Data records
▼
-- ==== Sys2Proof/Laws/State.lean ====
section
/-! SUPPORT. One lemma per field for each operation that updates the state: what the operation leaves, and what it writes. -/
namespace Sys2Proof.Laws
open Sys2Proof Sys2Proof.Machine

/-! ### The start of a command -/

@[simp] theorem begin_pending (s : State) : (s.begin).pending = s.pending := rfl
@[simp] theorem begin_now (s : State) : (s.begin).now = s.now := rfl
@[simp] theorem begin_frameAt (s : State) : (s.begin).frameAt = s.frameAt := rfl
@[simp] theorem begin_locked (s : State) : (s.begin).locked = s.locked := rfl
@[simp] theorem begin_freeNo (s : State) : (s.begin).freeNo = s.freeNo := rfl
@[simp] theorem begin_store (s : State) : (s.begin).store = s.store := rfl
@[simp] theorem begin_out (s : State) : (s.begin).out = [] := rfl
@[simp] theorem begin_sys (s : State) : (s.begin).sys = s.sys := rfl
@[simp] theorem begin_ses (s : State) : (s.begin).ses = s.ses := rfl
@[simp] theorem begin_flt (s : State) : (s.begin).flt = s.flt := rfl
@[simp] theorem begin_chain (s : State) : (s.begin).chain = s.chain := rfl
@[simp] theorem begin_chctl (s : State) : (s.begin).chctl = s.chctl := rfl
@[simp] theorem begin_cells (s : State) : (s.begin).cells = s.cells := rfl
@[simp] theorem begin_est (s : State) : (s.begin).est = s.est := rfl
@[simp] theorem begin_ident (s : State) : (s.begin).ident = s.ident := rfl
@[simp] theorem begin_link (s : State) : (s.begin).link = s.link := rfl
@[simp] theorem begin_tb (s : State) : (s.begin).tb = s.tb := rfl
@[simp] theorem begin_sp (s : State) : (s.begin).sp = s.sp := rfl
@[simp] theorem begin_prot (s : State) : (s.begin).prot = s.prot := rfl
@[simp] theorem begin_dsp (s : State) : (s.begin).dsp = s.dsp := rfl
@[simp] theorem begin_saf (s : State) : (s.begin).saf = s.saf := rfl
@[simp] theorem begin_dio (s : State) : (s.begin).dio = s.dio := rfl
@[simp] theorem begin_net (s : State) : (s.begin).net = s.net := rfl
@[simp] theorem begin_ptp (s : State) : (s.begin).ptp = s.ptp := rfl
@[simp] theorem begin_can (s : State) : (s.begin).can = s.can := rfl
@[simp] theorem begin_sup (s : State) : (s.begin).sup = s.sup := rfl
@[simp] theorem begin_pair (s : State) : (s.begin).pair = s.pair := rfl
@[simp] theorem begin_mem (s : State) : (s.begin).mem = s.mem := rfl
@[simp] theorem begin_fw (s : State) : (s.begin).fw = s.fw := rfl
@[simp] theorem begin_recd (s : State) : (s.begin).recd = s.recd := rfl

/-! ### The queue -/

@[simp] theorem keepQueue_pending (s t : State) : (s.keepQueue t).pending = s.pending := rfl
@[simp] theorem keepQueue_now (s t : State) : (s.keepQueue t).now = t.now := rfl
@[simp] theorem keepQueue_frameAt (s t : State) : (s.keepQueue t).frameAt = t.frameAt := rfl
@[simp] theorem keepQueue_locked (s t : State) : (s.keepQueue t).locked = t.locked := rfl
@[simp] theorem keepQueue_freeNo (s t : State) : (s.keepQueue t).freeNo = t.freeNo := rfl
@[simp] theorem keepQueue_store (s t : State) : (s.keepQueue t).store = t.store := rfl
@[simp] theorem keepQueue_out (s t : State) : (s.keepQueue t).out = t.out := rfl
@[simp] theorem keepQueue_sys (s t : State) : (s.keepQueue t).sys = t.sys := rfl
@[simp] theorem keepQueue_ses (s t : State) : (s.keepQueue t).ses = t.ses := rfl
@[simp] theorem keepQueue_flt (s t : State) : (s.keepQueue t).flt = t.flt := rfl
@[simp] theorem keepQueue_chain (s t : State) : (s.keepQueue t).chain = t.chain := rfl
@[simp] theorem keepQueue_chctl (s t : State) : (s.keepQueue t).chctl = t.chctl := rfl
@[simp] theorem keepQueue_cells (s t : State) : (s.keepQueue t).cells = t.cells := rfl
@[simp] theorem keepQueue_est (s t : State) : (s.keepQueue t).est = t.est := rfl
@[simp] theorem keepQueue_ident (s t : State) : (s.keepQueue t).ident = t.ident := rfl
@[simp] theorem keepQueue_link (s t : State) : (s.keepQueue t).link = t.link := rfl
@[simp] theorem keepQueue_tb (s t : State) : (s.keepQueue t).tb = t.tb := rfl
@[simp] theorem keepQueue_sp (s t : State) : (s.keepQueue t).sp = t.sp := rfl
@[simp] theorem keepQueue_prot (s t : State) : (s.keepQueue t).prot = t.prot := rfl
@[simp] theorem keepQueue_dsp (s t : State) : (s.keepQueue t).dsp = t.dsp := rfl
@[simp] theorem keepQueue_saf (s t : State) : (s.keepQueue t).saf = t.saf := rfl
@[simp] theorem keepQueue_dio (s t : State) : (s.keepQueue t).dio = t.dio := rfl
@[simp] theorem keepQueue_net (s t : State) : (s.keepQueue t).net = t.net := rfl
@[simp] theorem keepQueue_ptp (s t : State) : (s.keepQueue t).ptp = t.ptp := rfl
@[simp] theorem keepQueue_can (s t : State) : (s.keepQueue t).can = t.can := rfl
@[simp] theorem keepQueue_sup (s t : State) : (s.keepQueue t).sup = t.sup := rfl
@[simp] theorem keepQueue_pair (s t : State) : (s.keepQueue t).pair = t.pair := rfl
@[simp] theorem keepQueue_mem (s t : State) : (s.keepQueue t).mem = t.mem := rfl
@[simp] theorem keepQueue_fw (s t : State) : (s.keepQueue t).fw = t.fw := rfl
@[simp] theorem keepQueue_recd (s t : State) : (s.keepQueue t).recd = t.recd := rfl

/-! ### An effect that leaves the configuration -/

@[simp] theorem keep_pending (f : State → State) (s : State) : (keep f s).pending = (f s).pending := rfl
@[simp] theorem keep_now (f : State → State) (s : State) : (keep f s).now = (f s).now := rfl
@[simp] theorem keep_frameAt (f : State → State) (s : State) : (keep f s).frameAt = (f s).frameAt := rfl
@[simp] theorem keep_locked (f : State → State) (s : State) : (keep f s).locked = (f s).locked := rfl
@[simp] theorem keep_freeNo (f : State → State) (s : State) : (keep f s).freeNo = (f s).freeNo := rfl
@[simp] theorem keep_store (f : State → State) (s : State) : (keep f s).store = s.store := rfl
@[simp] theorem keep_out (f : State → State) (s : State) : (keep f s).out = (f s).out := rfl
@[simp] theorem keep_sys (f : State → State) (s : State) : (keep f s).sys = (f s).sys := rfl
@[simp] theorem keep_ses (f : State → State) (s : State) : (keep f s).ses = (f s).ses := rfl
@[simp] theorem keep_flt (f : State → State) (s : State) : (keep f s).flt = (f s).flt := rfl
@[simp] theorem keep_chain (f : State → State) (s : State) : (keep f s).chain = (f s).chain := rfl
@[simp] theorem keep_chctl (f : State → State) (s : State) : (keep f s).chctl = (f s).chctl := rfl
@[simp] theorem keep_cells (f : State → State) (s : State) : (keep f s).cells = (f s).cells := rfl
@[simp] theorem keep_est (f : State → State) (s : State) : (keep f s).est = (f s).est := rfl
@[simp] theorem keep_ident (f : State → State) (s : State) : (keep f s).ident = (f s).ident := rfl
@[simp] theorem keep_link (f : State → State) (s : State) : (keep f s).link = (f s).link := rfl
@[simp] theorem keep_tb (f : State → State) (s : State) : (keep f s).tb = (f s).tb := rfl
@[simp] theorem keep_sp (f : State → State) (s : State) : (keep f s).sp = (f s).sp := rfl
@[simp] theorem keep_prot (f : State → State) (s : State) : (keep f s).prot = (f s).prot := rfl
@[simp] theorem keep_dsp (f : State → State) (s : State) : (keep f s).dsp = (f s).dsp := rfl
@[simp] theorem keep_saf (f : State → State) (s : State) : (keep f s).saf = (f s).saf := rfl
@[simp] theorem keep_dio (f : State → State) (s : State) : (keep f s).dio = (f s).dio := rfl
@[simp] theorem keep_net (f : State → State) (s : State) : (keep f s).net = (f s).net := rfl
@[simp] theorem keep_ptp (f : State → State) (s : State) : (keep f s).ptp = (f s).ptp := rfl
@[simp] theorem keep_can (f : State → State) (s : State) : (keep f s).can = (f s).can := rfl
@[simp] theorem keep_sup (f : State → State) (s : State) : (keep f s).sup = (f s).sup := rfl
@[simp] theorem keep_pair (f : State → State) (s : State) : (keep f s).pair = (f s).pair := rfl
@[simp] theorem keep_mem (f : State → State) (s : State) : (keep f s).mem = (f s).mem := rfl
@[simp] theorem keep_fw (f : State → State) (s : State) : (keep f s).fw = (f s).fw := rfl
@[simp] theorem keep_recd (f : State → State) (s : State) : (keep f s).recd = (f s).recd := rfl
▲
Exercise aim
Gather every line from the entries above where the word "leaves" appears, and copy them.

Task result
/-! SUPPORT. One lemma per field for each operation that updates the state: what the operation leaves, and what it writes. -/
/-! ### An effect that leaves the configuration -/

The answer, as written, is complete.